-- ==== Sys2Proof/Machine/Receive.lean ====
section
/-! DEFINITION. A crossing's receiving end: blocks checked, packets put together and accepted by their unit (R17, R21, R23, R26, R35, R65). -/
namespace Sys2Proof.Machine

/-! ### Acceptance by a unit -/

/-- A marker's body read back (R431). -/
def markerOf (bs : List Byte) : Marker :=
  let w := bodyWord bs
  let slice := fld (w 0) 7 0 == 2
  { isSlice := slice, id := if slice then fld (w 0) 27 16 else fld (w 0) 10 8, version := BitVec.ofNat 32 (fld (w 0) 63 32),
    time := BitVec.ofNat 48 (fld (w 1) 47 0), source := fld (w 1) 55 48 }

/-- A unit holds a drain marker from the unit that sent it. -/
def holdMarker (u : Nat) (p : Pkt) (s : Dev) : Dev :=
  match p.marker with
  | some m => { s with fabric := { s.fabric with markers := s.fabric.markers ++ [(u, p.pipe, m)] } }
  | none => s

/-- The global port of a packet that leaves TMG or LCP: its class queue's port, or that of a control frame's destination. -/
def egressPort (s : Dev) (p : Pkt) : Nat :=
  match p.dest with
  | .port e => e
  | .node n => 64 + (s.route n).elim 0 RouteTo.bundle
  | _ => ((tqueue s.tmg.live p.fromQueue).map TQueue.port).getD 75

/-- The packet is dropped at a crossing's receiving end and counted for the island (R26, R35, R65). -/
def crossingDrop (c : Ctr) (src dst : Nat) (p : Pkt) (s : Dev) : Dev :=
  count c dst (if inFlight src dst p then dropPkt dst p s else if p.marker.isSome then s else traceStep dst 9 p.tag.ingress.toNat p s)

/-- A poisoned packet is dropped; a packet of a host send ends its work with a fault completion (R26). -/
def crossingPoison (src dst : Nat) (p : Pkt) (s : Dev) : Dev :=
  let s1 := crossingDrop .xingPktDrop src dst p s
  if inFlight src dst p then workBad p s1 else s1

/-- A pipeline takes a packet that comes back for another pass or from the line cipher, or a new one. -/
def toPipeline (src : Nat) (p : Pkt) (s : Dev) : Dev :=
  let x := s.pipe p.pipe
  let back := src == isl.LCP || ((src == isl.ACT0 || src == isl.ACT1) && p.ps.plan.isSome)
  s.setPipe p.pipe (if back then { x with returns := x.returns ++ [p] } else { x with input := x.input ++ [p] })

/-- An Ethernet port's MAC takes a frame. A poisoned one is counted as dropped by its island, and goes to the MAC to be stomped or discarded (R26,
R263); one for a port that exists no more is dropped (R37). -/
def toEthPort (i e : Nat) (p : Pkt) (s : Dev) : Dev :=
  let s1 := whenB p.poisoned (count .xingPktDrop i) s
  if s.portExists e then s1.setEport e { s1.eport e with tx := (s1.eport e).tx ++ [p] }
  else count .fwdBadEgress p.pipe (traceStep i 9 e p s1)

/-- A packet reaches its unit. The island drops a poisoned packet (R26); an Ethernet MAC takes it, to stomp or discard it (R263). -/
def acceptPkt (src dst : Nat) (p : Pkt) (s : Dev) : Dev :=
  let whole := fun (f : Dev → Dev) => if p.poisoned then crossingPoison src dst p s else f s
  let good := fun (u : Nat) (f : Dev → Dev) => if p.marker.isSome then holdMarker u p s else whole f
  match dst with
  | 3 => if p.marker.isSome then holdMarker 11 p s else toEthPort isl.NETW (egressPort s p) p s
  | 4 => if p.marker.isSome then holdMarker 12 p s else toEthPort isl.NETE (egressPort s p) p s
  | 5 => good 13 (lnkQueue (egressPort s p - 64) p)
  | 6 => whole (toPipeline src p)
  | 7 => whole (toPipeline src p)
  | 8 => whole (fun s => s.setActInput 0 (s.actInput 0 ++ [p]))
  | 9 => whole (fun s => s.setActInput 1 (s.actInput 1 ++ [p]))
  | 10 => whole (fun s => { s with tmg := { s.tmg with input := s.tmg.input ++ [p] } })
  | 11 =>
    if src = isl.TMG then good 16 (fun s => { s with cry := { s.cry with encIn := s.cry.encIn ++ [p] } })
    else good 10 (fun s => { s with cry := { s.cry with decIn := s.cry.decIn ++ [p] } })
  | 12 => good 9 (fun s => endFlight p { s with cry := { s.cry with steIn := s.cry.steIn ++ [p] } })
  | 13 => good 14 (fun s => { s with qde := { s.qde with rxIn := s.qde.rxIn ++ [p] } })
  | 15 => good 15 (traceStep isl.MGT 8 75 p)
  | _ => s

/-! ### Blocks -/

/-- The bytes in use of a block: all 64, or in a block with EOP set the first VALID_BYTES, 0 meaning 64. -/
def blockBytes (b : Block) : List Byte := if b.eop && b.validBytes != 0 then b.data.take b.validBytes.toNat else b.data

/-- The packet that a channel's source posted, with the tag and frame bytes as they came; a packet that nothing in this model posted gets
the pipeline of its bucket's home. -/
def arrived (c : Channel) (asm : List Byte) (poison : Bool) (dst : Nat) : Pkt :=
  let t := Tag.ofBytes (asm.take 32)
  let bs := asm.drop 32
  match c.carried with
  | p :: _ => { p with tag := t, bytes := bs, poisoned := p.poisoned || poison }
  | [] =>
    let home := Tag.bucket t % 8
    let pipe := if dst = isl.PIPA then home % 4 else if dst = isl.PIPB then 4 + home % 4 else home
    { Pkt.fresh t bs with pipe := pipe, dist := 8, poisoned := poison, marker := if t.flag 1 then some (markerOf bs) else none }

/-- A packet has come whole: its tag is checked (R35, R65), and its unit takes it. The tag of a poisoned packet is not used; a packet discarded on
its way brings nothing. -/
def packetArrive (src dst : Nat) (c : Channel) (asm : List Byte) (poison : Bool) (s : Dev) : Dev :=
  let p := arrived c asm poison dst
  let s1 := s.setXchan src dst { c with carried := c.carried.drop 1, asm := [], asmPoison := false }
  if c.carried.head?.any Pkt.gone then s1
  else if poison then
    match c.carried with
    | q :: _ => if q.marker.isSome then count .xingPktDrop dst s1 else acceptPkt src dst { q with poisoned := true } s1
    | [] => count .xingPktDrop dst s1
  else if !tagBytesOk (asm.take 32) (asm.drop 32).length then crossingDrop .tagBad src dst p s1
  else if !s.versionOk p.tag then crossingDrop .vslotBad src dst p s1
  else acceptPkt src dst p s1

/-- What a good block brings, by its KIND (R21, Table 1-4). A packet grows, and is handed on with its last block. A poisoned register response
ends with Completer Abort the read that the port last sent to the island (R124). What other blocks carry is taken at the events that it belongs to. -/
def blockContent (src dst : Nat) (b : Block) (s : Dev) : Dev :=
  match b.kind with
  | .packet =>
    let c := s.xchan src dst
    let asm := (if b.sop then [] else c.asm) ++ blockBytes b
    let bad := (if b.sop then false else c.asmPoison) || b.poison
    if b.eop then packetArrive src dst c asm bad s else s.setXchan src dst { c with asm := asm, asmPoison := bad }
  | .regAccess =>
    if b.poison ∧ dst < 3 then
      let (bar, off) := SMap.get (0, 0) (s.port dst).lastRead src
      emit (.readAbort dst) (abort dst bar off false 2 s)
    else s
  | _ => s

/-- CROSSING_BLOCK_RECEIVE (R23). A refusal names the block that the receiver expects; what follows is discarded until it comes whole. -/
def crossingBlockReceive (src dst : Nat) (b : Block) (s : Dev) : Dev :=
  let c := s.xchan src dst
  if b.crc = b.goodCrc ∧ b.seq = c.expSeq then
    let s1 := s.setXchan src dst { c with expSeq := c.expSeq + 1, discarding := false, fifo := c.fifo + 1 }
    blockContent src dst b (count .xingBlocks (xinst src dst) (emit (.ack src dst b.seq) s1))
  else if c.discarding ∧ b.seq ≠ c.expSeq then s
  else emit (.refuse src dst c.expSeq) (s.setXchan src dst { c with discarding := true })

/-- A receiving island takes a crossing block (R23). -/
def execCrossingBlockReceive (src dst : Nat) (b : Block) (s : State) : Host.Outcome State Fault Refusal := ran (Wf.crossingBlockReceive src dst b) (crossingBlockReceive src dst b) s

/-- The receiver's unit can take a block out of the FIFO: a pipeline's input holds 64 packets (R47), and its return queue 48 from the action cores and
the line cipher (R287). -/
def unitTakes (s : Dev) (src dst : Nat) : Bool :=
  if dst = isl.PIPA ∨ dst = isl.PIPB then
    pipeNumbers.all (fun k => decide (pipeIsland k ≠ dst) ||
      (if src = isl.ACT0 ∨ src = isl.ACT1 ∨ src = isl.LCP then decide ((s.pipe k).returns.length ≤ 48) else decide ((s.pipe k).input.length ≤ 64)))
  else true

/-- A credit returns (R17); from a HIF island to QDE it may be one of the doorbell crossing (R567). -/
def takeCredit (src dst : Nat) (s : Dev) : Dev :=
  let s1 := if unitTakes s src dst then creditReturn src dst s else s
  if src < 3 ∧ dst = isl.QDE then doorbellCredit src s1 else s1

end Sys2Proof.Machine
end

- **What you will do**
Would you please write out, exactly and with no other lines, the stretch of the listing above from the line containing "good 9 (fun" through the line containing "let home := Tag.bucket t % 8"?

- **Solution to the problem**
  | 12 => good 9 (fun s => endFlight p { s with cry := { s.cry with steIn := s.cry.steIn ++ [p] } })
  | 13 => good 14 (fun s => { s with qde := { s.qde with rxIn := s.qde.rxIn ++ [p] } })
  | 15 => good 15 (traceStep isl.MGT 8 75 p)
  | _ => s

/-! ### Blocks -/

/-- The bytes in use of a block: all 64, or in a block with EOP set the first VALID_BYTES, 0 meaning 64. -/
def blockBytes (b : Block) : List Byte := if b.eop && b.validBytes != 0 then b.data.take b.validBytes.toNat else b.data

/-- The packet that a channel's source posted, with the tag and frame bytes as they came; a packet that nothing in this model posted gets
the pipeline of its bucket's home. -/
def arrived (c : Channel) (asm : List Byte) (poison : Bool) (dst : Nat) : Pkt :=
  let t := Tag.ofBytes (asm.take 32)
  let bs := asm.drop 32
  match c.carried with
  | p :: _ => { p with tag := t, bytes := bs, poisoned := p.poisoned || poison }
  | [] =>
    let home := Tag.bucket t % 8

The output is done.